Von Karl May bis Karl Marx

50 Jahre Flohmarkt: Jubiläumsstand mit Ortsprominenz aus der Gründerzeit in der Allee (v. l.): Christoph Müllerleile, Hans-Georg Brum, Daniel Köhler. Foto: js

Oberursel (js). 50 Jahre danach waren die jugendlichen älteren Herren mit genauso viel Spaß dabei wie einst im Herbst 1971 in der Holzweg-Passage. Damals, bei der Premiere des Oberurseler Flohmarkts, der über all die Jahre zu einem beliebten Fixpunkt des samstäglichen Morgenlebens einmal im Monat geworden ist, waren sie jung, steckten wie heute voller Ideen und beschlossen, dass irgendwie Geld in die Kasse des Jugendrings kommen musste, um all die Ideen für Veranstaltungen zu finanzieren. Christoph Müllerleile, in Schule, Kirche und Jugendpolitik mit harter Tendenz zur CDU engagiert, ist als damaliger Vorsitzender des Jugendrings sozusagen der Urvater der Flohmärkte. Der gerade aus dem Bürgermeisteramt in den Ruhestand verabschiedete, etwas jüngere und schon damals rot angehauchte Hans-Georg Brum übernahm später den Jugendringvorsitz und organisierte den Flohmarkt.

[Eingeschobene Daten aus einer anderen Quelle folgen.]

/-- What a step gives after an instruction: what settles in the cycle follows its next state. -/
def settled : Host.Outcome State Fault Refusal → Host.Outcome State Fault Refusal
  | .next t => .next t.settle
  | .fault e => .fault e
  | .refused e => .refused e
/-- The state at a turn of a group's split: one cycle on, the turn taken off the agenda. -/
def atTurn (s : State) (rest : List Turn) (core slot split : Nat) : State :=
  ({ s with now := s.now + 1, sched := { s.sched with agenda := rest } } : State).setCur core slot split
/-- A split of a group may issue: the group runs, the device has not tripped, the split is ready and its PC lies in instruction memory, was not reached past a slot's
end, and names a slot of the given state. -/
structure MayFetch (s : State) (core slot split : Nat) (g : Group) (sp : Split) (st : SlotState) : Prop where
  isGroup : s.group (gkey core slot) = some g
  isSplit : g.split split = some sp
  issues : s.dev.tripped = false
  may : g.splitMay split = true
  notFell : sp.fell = false
  inside : sp.pc.toNat < 2 ^ 18
  aligned : sp.pc.toNat % 4 = 0
  slotState : (s.codeSlot core (pcSlot sp.pc)).state = st

/-- A scalar turn whose PC names a word. -/
def ScalarTurns : Prop :=
  ∀ (s : State) (rest : List Turn) (core slot split : Nat) (g : Group) (sp : Split), s.sched.agenda = .scalar core slot split :: rest →
    (∀ i, MayFetch s core slot split g sp .landed → decodeScalarBytes ((s.core core).codeBytes sp.pc.toNat 4) = .ok i →
      let s1 := (atTurn s rest core slot split).markIssue
      let ready := g.scalarReady split i = true ∧ ¬ (isScalarMem i = true ∧ s.rankHeld core slot split = true)
      (ready → step s = settled (exec i s1)) ∧ (¬ ready → step s = .next s1.settle))
    ∧ (∀ e, MayFetch s core slot split g sp .landed → decodeScalarBytes ((s.core core).codeBytes sp.pc.toNat 4) = .error e →
      step s = .next ((atTurn s rest core slot split).markIssue.trapScalar (Trap.of cIllegal)).settle)
    ∧ (MayFetch s core slot split g sp .empty →
      step s = .next ((atTurn s rest core slot split).markIssue.trapScalar (Trap.at_ cOverlay (BitVec.ofNat 64 (pcSlot sp.pc * 8192)))).settle)
    ∧ (MayFetch s core slot split g sp .loading → step s = .next (atTurn s rest core slot split).markIssue.settle)
    ∧ (s.group (gkey core slot) = some g → g.split split = some sp → s.dev.tripped = false → g.splitMay split = true → sp.fell = true →
      step s = .next ((atTurn s rest core slot split).markIssue.trapScalar (Trap.of cSegment)).settle)
/-- A lane turn. -/
def LaneTurns : Prop :=
  ∀ (s : State) (rest : List Turn) (core slot : Nat) (g : Group) (e : LaneEntry) (q : List LaneEntry), s.sched.agenda = .lane core slot :: rest →
    s.group (gkey core slot) = some g → g.async.laneq = e :: q → s.dev.tripped = false →
    (∀ i, decodeLane e.bits = .ok i → (atTurn s rest core slot 0).laneMay core slot g = true → step s = settled (exec i (atTurn s rest core slot 0)))
    ∧ (∀ x, decodeLane e.bits = .error x → g.running = true → step s = .next ((atTurn s rest core slot 0).trapLane e (Trap.of cIllegal)).settle)

end Sys2Proof.Claims

/-- R9, R14, R20, R176: a turn runs the instruction that the bytes at the PC, or the head of the lane queue, decode to: it advances the clock by a cycle, and what the
instruction does is `exec` of it, followed by what settles. A split whose registers are owed waits; a slot that is loading stalls; an empty slot raises OVERLAY_MISS
with the slot's first address; bytes that decode to nothing raise ILLEGAL; a PC reached past a slot's end raises SEGMENT_CROSS. -/
def Obligations.StepRunsDecoded : Prop := Sys2Proof.Claims.ScalarTurns ∧ Sys2Proof.Claims.LaneTurns

/-- R9 to R19: words written out from the encodings, field by field (opcode or major, registers, immediates), and the instructions they stand for. -/
def Obligations.DecodeWords : Prop :=
  decodeScalar 0b000000_00000_00000_00000_0000000_0000#32 = .ok .nop
  ∧ decodeScalar 0b000000_00000_00000_00000_0101010_0001#32 = .ok (.trap 42)
  ∧ decodeScalar 0b000001_00011_00100_00101_000_000_00001#32 = .ok (.sub 3 4 5)
  ∧ decodeScalar 0b000010_00111_00010_1111111111111111#32 = .ok (.addi 7 2 0xFFFF)
  ∧ decodeScalar 0b001101_11111_00001_0000000000001000#32 = .ok (.ldw 31 1 8)
  ∧ decodeScalar 0b010010_00001_00010_1111111111111110#32 = .ok (.beq 1 2 0xFFFE)
  ∧ decodeScalar 0b010000_00110_00111_01000_0_01_010_1_0011#32 = .ok (.satom 6 7 8 1 2 1 3)
  ∧ decodeScalar 0b101011_00001_00010_00011_0000_0_10_0010#32 = .ok (.arrive 1 2 3 2)
  ∧ decodeScalar 0b101111_00001_00010_00011_01_10_0101_011#32 = .ok (.copy 1 2 3 1 2 5 3)
  ∧ decodeScalar 0b111001_00000_00000_00000_00000000000#32 = .error .reservedMajor
  ∧ decodeScalar 0b000000_00001_00000_00000_0000000_0000#32 = .error .reservedField
  ∧ decodeLane 0b00000000000000000000000000000000_0000000_011_0_1100_1100_001_000_0000000_0001000000_0000001_0000010_1000111_0#96
      = .ok (.fadd { vd := 1, va := 2, vb := 71, vc := 0, pg := 3, pn := 0, td := 12, ta := 12, rm := 1, pl := 0, fn := 0, w2 := 0 })
  ∧ decodeLane 0b10000000000000000000000000000001_0000101_111_1_0111_0111_000_000_0000000_0000000100_0000110_0001000_1111111_0#96
      = .ok (.imad { vd := 6, va := 8, vb := 127, vc := 5, pg := 7, pn := 1, td := 7, ta := 7, rm := 0, pl := 0, fn := 0, w2 := 0x80000001 })
  ∧ decodeLane 0b00000000000000000000000000010000_0000000_000_0_1100_1100_000_011_0000000_0010110000_0000001_1000010_0000011_0#96
      = .ok (.ld { vd := 1, va := 66, vb := 3, vc := 0, pg := 0, pn := 0, td := 12, ta := 12, rm := 0, pl := 3, fn := 0, w2 := 16 })
  ∧ decodeLane 0b00000000000000000000000000000000_0000000_000_0_0000_0000_000_000_0000000_0000011100_0000000_0000000_0000000_0#96
      = .error .reservedOpcode
  ∧ decodeLane 0b00000000000000000000000000000000_0000000_000_0_0000_0000_000_000_0000000_0000000000_0000000_0000000_0000000_1#96
      = .error .reservedField

/-- R151, R162, R175, R210, R334, R343, R422: what device reset leaves. The cycle counter is 0; every core's counters of R151 and the numbers of its matrix and rank
timelines are 0; every queue is empty and without owner, and every attenuation table holds +0 and has none; no line is dirty in an L1; the power cap is 3,200 W; the
boot has not begun, so no group, launch, ring or queue stands; memory lists nothing. -/
def Obligations.ResetLeaves : Prop :=
  State.reset.now = 0
  ∧ (∀ c, let k := State.reset.core c
      k.counters = { issue := 0, useful := 0, late := 0, unused := 0, l1miss := 0 } ∧ k.engines.mtxLast = 0 ∧ k.engines.rankLast = 0
      ∧ k.engines.matq = [] ∧ k.engines.rankq = [] ∧ k.l1.dirty = []
      ∧ (∀ q, amGet k.queues q = none) ∧ ∀ n, State.reset.atten c n = { weights := [], owner := none })
  ∧ (∀ i, stGet 0 (State.reset.atten 0 0).weights i = 0)
  ∧ State.reset.dev.cap = 3200 ∧ State.reset.dev.phase = .off
  ∧ (∀ k, State.reset.group k = none) ∧ State.reset.head.launches = [] ∧ State.reset.head.rings = [] ∧ State.reset.queues = []
  ∧ (∀ a, State.reset.mem.byte a = 0) ∧ (∀ w, stGet (0 : DWord) State.reset.mem.window w = 0)
  ∧ (∀ c, stGet 0 State.reset.dev.counters c = 0)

Am Samstag, 50 Jahre danach, standen die Herren Müllerleile und Brum als schwarz-rote Koalition wieder gemeinsam als Verkäufer hinter dem reich gedeckten Tapeziertisch, ihre Freundschaft hat das manchmal unterschiedliche politische Weltbild nicht getrübt. Das Flohmarkt-Ambiente und der strahlende Herbstmorgen bescherten auch den Besuchern am Jubiläumsstand herrliche Zeitsprung-Erinnerungen. Angeregt auch durch die Auslagen, etwa die Sammlung kleiner Apfelwein-Bembelchen der jeweiligen Brunnenkönigin mit original unterschriebener Autogrammkarte. Oder die alten Karl May-Bände im klassischen Einband der 60er-Jahre, was gibt es da für Geschichten zu erzählen. Und abenteuerliche Verknüpfungen zu konstruieren, etwa die von Karl May zu Karl Marx, als bekannt wird, dass der im heutigen Magistrat „Die Linke“ vertretende „Andy“ Andernacht die alten Schinken von Cowboys und Indianern, Winnetou und Old Shatterhand zum Jubiläumsverkauf beigetragen hat. Andernacht war natürlich auch da in der Adenauerallee.

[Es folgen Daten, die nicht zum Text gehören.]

/-! ### retireAt -/

@[simp] theorem State.retireAt_sched (s : State) (k n : Nat) : (s.retireAt k n).sched = s.sched := rfl
@[simp] theorem State.retireAt_now (s : State) (k n : Nat) : (s.retireAt k n).now = s.now := rfl
@[simp] theorem State.retireAt_mem (s : State) (k n : Nat) : (s.retireAt k n).mem = s.mem := rfl
@[simp] theorem State.retireAt_cores (s : State) (k n : Nat) : (s.retireAt k n).cores = s.cores := rfl
@[simp] theorem State.retireAt_groups (s : State) (k n : Nat) : (s.retireAt k n).groups = amMod (fun g => g.retired n) s.groups k := rfl
@[simp] theorem State.retireAt_gens (s : State) (k n : Nat) : (s.retireAt k n).gens = s.gens := rfl
@[simp] theorem State.retireAt_serials (s : State) (k n : Nat) : (s.retireAt k n).serials = s.serials := rfl
@[simp] theorem State.retireAt_head (s : State) (k n : Nat) : (s.retireAt k n).head = s.head := rfl
@[simp] theorem State.retireAt_queues (s : State) (k n : Nat) : (s.retireAt k n).queues = s.queues := rfl
@[simp] theorem State.retireAt_nextQueue (s : State) (k n : Nat) : (s.retireAt k n).nextQueue = s.nextQueue := rfl
@[simp] theorem State.retireAt_entries (s : State) (k n : Nat) : (s.retireAt k n).entries = s.entries := rfl
@[simp] theorem State.retireAt_nextEntry (s : State) (k n : Nat) : (s.retireAt k n).nextEntry = s.nextEntry := rfl
@[simp] theorem State.retireAt_dev (s : State) (k n : Nat) : (s.retireAt k n).dev = s.dev := rfl
@[simp] theorem State.retireAt_fabric (s : State) (k n : Nat) : (s.retireAt k n).fabric = s.fabric := rfl
@[simp] theorem State.retireAt_answers (s : State) (k n : Nat) : (s.retireAt k n).answers = s.answers := rfl

/-! ### markIssue -/

@[simp] theorem State.markIssue_sched (s : State) : (s.markIssue).sched = s.sched := rfl
@[simp] theorem State.markIssue_now (s : State) : (s.markIssue).now = s.now := rfl
@[simp] theorem State.markIssue_mem (s : State) : (s.markIssue).mem = s.mem := rfl
@[simp] theorem State.markIssue_cores (s : State) : (s.markIssue).cores = s.cores := rfl
@[simp] theorem State.markIssue_gens (s : State) : (s.markIssue).gens = s.gens := rfl
@[simp] theorem State.markIssue_serials (s : State) : (s.markIssue).serials = s.serials := rfl
@[simp] theorem State.markIssue_head (s : State) : (s.markIssue).head = s.head := rfl
@[simp] theorem State.markIssue_queues (s : State) : (s.markIssue).queues = s.queues := rfl
@[simp] theorem State.markIssue_nextQueue (s : State) : (s.markIssue).nextQueue = s.nextQueue := rfl
@[simp] theorem State.markIssue_entries (s : State) : (s.markIssue).entries = s.entries := rfl
@[simp] theorem State.markIssue_nextEntry (s : State) : (s.markIssue).nextEntry = s.nextEntry := rfl
@[simp] theorem State.markIssue_dev (s : State) : (s.markIssue).dev = s.dev := rfl
@[simp] theorem State.markIssue_fabric (s : State) : (s.markIssue).fabric = s.fabric := rfl
@[simp] theorem State.markIssue_answers (s : State) : (s.markIssue).answers = s.answers := rfl

/-! ### putCore -/

@[simp] theorem State.putCore_sched (s : State) (k : Nat) (c : Core) : (s.putCore k c).sched = s.sched := rfl
@[simp] theorem State.putCore_now (s : State) (k : Nat) (c : Core) : (s.putCore k c).now = s.now := rfl
@[simp] theorem State.putCore_mem (s : State) (k : Nat) (c : Core) : (s.putCore k c).mem = s.mem := rfl
@[simp] theorem State.putCore_cores (s : State) (k : Nat) (c : Core) : (s.putCore k c).cores = amSet s.cores k c := rfl
@[simp] theorem State.putCore_groups (s : State) (k : Nat) (c : Core) : (s.putCore k c).groups = s.groups := rfl
@[simp] theorem State.putCore_gens (s : State) (k : Nat) (c : Core) : (s.putCore k c).gens = s.gens := rfl
@[simp] theorem State.putCore_serials (s : State) (k : Nat) (c : Core) : (s.putCore k c).serials = s.serials := rfl
@[simp] theorem State.putCore_head (s : State) (k : Nat) (c : Core) : (s.putCore k c).head = s.head := rfl
@[simp] theorem State.putCore_queues (s : State) (k : Nat) (c : Core) : (s.putCore k c).queues = s.queues := rfl
@[simp] theorem State.putCore_nextQueue (s : State) (k : Nat) (c : Core) : (s.putCore k c).nextQueue = s.nextQueue := rfl
@[simp] theorem State.putCore_entries (s : State) (k : Nat) (c : Core) : (s.putCore k c).entries = s.entries := rfl
@[simp] theorem State.putCore_nextEntry (s : State) (k : Nat) (c : Core) : (s.putCore k c).nextEntry = s.nextEntry := rfl
@[simp] theorem State.putCore_dev (s : State) (k : Nat) (c : Core) : (s.putCore k c).dev = s.dev := rfl
@[simp] theorem State.putCore_fabric (s : State) (k : Nat) (c : Core) : (s.putCore k c).fabric = s.fabric := rfl
@[simp] theorem State.putCore_answers (s : State) (k : Nat) (c : Core) : (s.putCore k c).answers = s.answers := rfl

Von wegen Ausschlafen in der Nachbürgermeisterzeit, alle Gäste beim Abschied von Hans-Georg Brum zwei Tage zuvor hatten dem Arbeitstier dies gewünscht. Um halb sieben im herbstlichen Morgendunkel hatte Müllerleile den Jugendfreund zum Aufbau des Standes einbestellt, Flohmarkt ist ein Morgengeschäft. Später trudelten die neue Bürgermeisterin Antje Runge und vom Magistrat Monika Banzer und Daniel Köhler als Verkaufshilfen bei der Flohmarktsache ein, es war ein Kommen und Gehen am Jubiläumsstand. Verkaufsschlager waren auch die gesammelten Bürgermeister-Krawatten von Hans-Georg Brum mit hohem Sammlerwert, auf Wunsch mit Signatur des „HGB a.D.“, mit oder ohne Autogramm für einen Euro das Stück. Der Erlös der Verkaufsaktion soll der Unterstützung des neuen Altstadt-Kommunikationszentrums im Haus Alberti in der Strackgasse dienen.